═════ Records for the exercise ═════

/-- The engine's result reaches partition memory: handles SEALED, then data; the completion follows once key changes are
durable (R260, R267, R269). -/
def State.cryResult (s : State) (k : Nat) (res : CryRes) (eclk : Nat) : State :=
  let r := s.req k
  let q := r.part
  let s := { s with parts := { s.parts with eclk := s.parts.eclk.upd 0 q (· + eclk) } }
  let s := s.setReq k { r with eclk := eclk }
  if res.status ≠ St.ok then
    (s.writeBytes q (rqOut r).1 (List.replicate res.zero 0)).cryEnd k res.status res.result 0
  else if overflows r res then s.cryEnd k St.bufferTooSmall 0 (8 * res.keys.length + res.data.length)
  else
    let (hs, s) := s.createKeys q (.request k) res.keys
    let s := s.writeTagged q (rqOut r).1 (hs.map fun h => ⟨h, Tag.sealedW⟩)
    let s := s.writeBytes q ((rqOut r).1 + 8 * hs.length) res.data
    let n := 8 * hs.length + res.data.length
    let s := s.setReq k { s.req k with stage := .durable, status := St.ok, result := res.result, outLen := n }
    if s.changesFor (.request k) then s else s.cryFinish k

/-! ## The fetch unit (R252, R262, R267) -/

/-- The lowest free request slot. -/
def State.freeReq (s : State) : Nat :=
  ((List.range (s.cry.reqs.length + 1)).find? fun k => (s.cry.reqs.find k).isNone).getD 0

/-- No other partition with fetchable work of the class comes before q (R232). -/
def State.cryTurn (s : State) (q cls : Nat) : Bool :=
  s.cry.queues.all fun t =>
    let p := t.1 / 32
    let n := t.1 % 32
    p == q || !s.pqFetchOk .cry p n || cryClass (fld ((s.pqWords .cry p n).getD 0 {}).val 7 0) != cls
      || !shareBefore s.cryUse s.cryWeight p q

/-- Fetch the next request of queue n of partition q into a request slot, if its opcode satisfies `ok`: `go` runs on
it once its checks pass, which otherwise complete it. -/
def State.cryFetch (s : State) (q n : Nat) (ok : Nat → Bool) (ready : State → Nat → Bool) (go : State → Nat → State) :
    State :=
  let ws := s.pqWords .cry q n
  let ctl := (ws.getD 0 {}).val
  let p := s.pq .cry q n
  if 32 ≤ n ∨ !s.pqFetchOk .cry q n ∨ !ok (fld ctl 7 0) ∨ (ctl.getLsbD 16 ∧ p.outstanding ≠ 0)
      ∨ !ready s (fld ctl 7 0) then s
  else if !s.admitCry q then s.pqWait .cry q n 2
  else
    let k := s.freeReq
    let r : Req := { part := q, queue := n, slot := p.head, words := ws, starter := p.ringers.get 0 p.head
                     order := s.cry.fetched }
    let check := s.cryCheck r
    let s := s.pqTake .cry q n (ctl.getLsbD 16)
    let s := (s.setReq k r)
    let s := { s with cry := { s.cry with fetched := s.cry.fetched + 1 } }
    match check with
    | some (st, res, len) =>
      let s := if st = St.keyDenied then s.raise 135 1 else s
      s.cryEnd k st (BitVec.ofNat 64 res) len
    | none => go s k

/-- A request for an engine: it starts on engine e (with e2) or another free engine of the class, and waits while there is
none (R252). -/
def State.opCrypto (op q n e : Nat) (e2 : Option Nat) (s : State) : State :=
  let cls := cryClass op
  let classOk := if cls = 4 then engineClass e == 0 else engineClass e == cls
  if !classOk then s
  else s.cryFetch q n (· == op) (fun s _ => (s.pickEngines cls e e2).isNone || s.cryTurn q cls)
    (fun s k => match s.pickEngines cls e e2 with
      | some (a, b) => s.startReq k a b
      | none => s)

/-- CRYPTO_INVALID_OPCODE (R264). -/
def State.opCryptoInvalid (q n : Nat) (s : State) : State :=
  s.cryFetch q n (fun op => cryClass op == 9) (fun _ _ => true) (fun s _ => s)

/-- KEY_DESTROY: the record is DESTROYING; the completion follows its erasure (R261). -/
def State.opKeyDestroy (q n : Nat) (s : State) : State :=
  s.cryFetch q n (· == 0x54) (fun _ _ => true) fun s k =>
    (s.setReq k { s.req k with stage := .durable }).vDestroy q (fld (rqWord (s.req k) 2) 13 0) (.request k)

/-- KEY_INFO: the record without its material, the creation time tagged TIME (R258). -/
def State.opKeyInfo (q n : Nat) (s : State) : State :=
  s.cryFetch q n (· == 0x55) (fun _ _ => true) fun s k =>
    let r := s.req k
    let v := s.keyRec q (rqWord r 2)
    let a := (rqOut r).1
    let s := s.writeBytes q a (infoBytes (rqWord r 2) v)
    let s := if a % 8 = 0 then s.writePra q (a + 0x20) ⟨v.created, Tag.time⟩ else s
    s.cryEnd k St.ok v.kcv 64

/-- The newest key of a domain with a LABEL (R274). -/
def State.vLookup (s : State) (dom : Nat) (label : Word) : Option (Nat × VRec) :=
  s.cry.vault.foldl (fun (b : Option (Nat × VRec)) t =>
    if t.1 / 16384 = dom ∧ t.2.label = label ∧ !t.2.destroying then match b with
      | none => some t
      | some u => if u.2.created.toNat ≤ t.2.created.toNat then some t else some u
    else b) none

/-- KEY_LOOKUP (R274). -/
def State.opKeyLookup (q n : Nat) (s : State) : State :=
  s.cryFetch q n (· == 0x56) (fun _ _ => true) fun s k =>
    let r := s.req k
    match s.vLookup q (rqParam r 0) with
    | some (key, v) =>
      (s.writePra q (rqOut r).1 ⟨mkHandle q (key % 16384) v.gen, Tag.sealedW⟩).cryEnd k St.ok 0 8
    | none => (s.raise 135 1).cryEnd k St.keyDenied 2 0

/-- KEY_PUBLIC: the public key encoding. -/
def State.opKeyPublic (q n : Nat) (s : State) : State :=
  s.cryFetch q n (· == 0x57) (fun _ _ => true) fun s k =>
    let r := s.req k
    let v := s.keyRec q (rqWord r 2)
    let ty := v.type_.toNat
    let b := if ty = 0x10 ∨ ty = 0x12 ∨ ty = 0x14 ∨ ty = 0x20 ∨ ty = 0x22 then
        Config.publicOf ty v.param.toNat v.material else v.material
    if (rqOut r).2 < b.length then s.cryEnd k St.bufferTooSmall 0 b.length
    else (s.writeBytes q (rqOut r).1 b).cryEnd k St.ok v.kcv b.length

═════

*Required action*: Sift the material for lines with the string "data". Copy each one found.

*Your response*:
/-- The engine's result reaches partition memory: handles SEALED, then data; the completion follows once key changes are
  else if overflows r res then s.cryEnd k St.bufferTooSmall 0 (8 * res.keys.length + res.data.length)
    let s := s.writeBytes q ((rqOut r).1 + 8 * hs.length) res.data
    let n := 8 * hs.length + res.data.length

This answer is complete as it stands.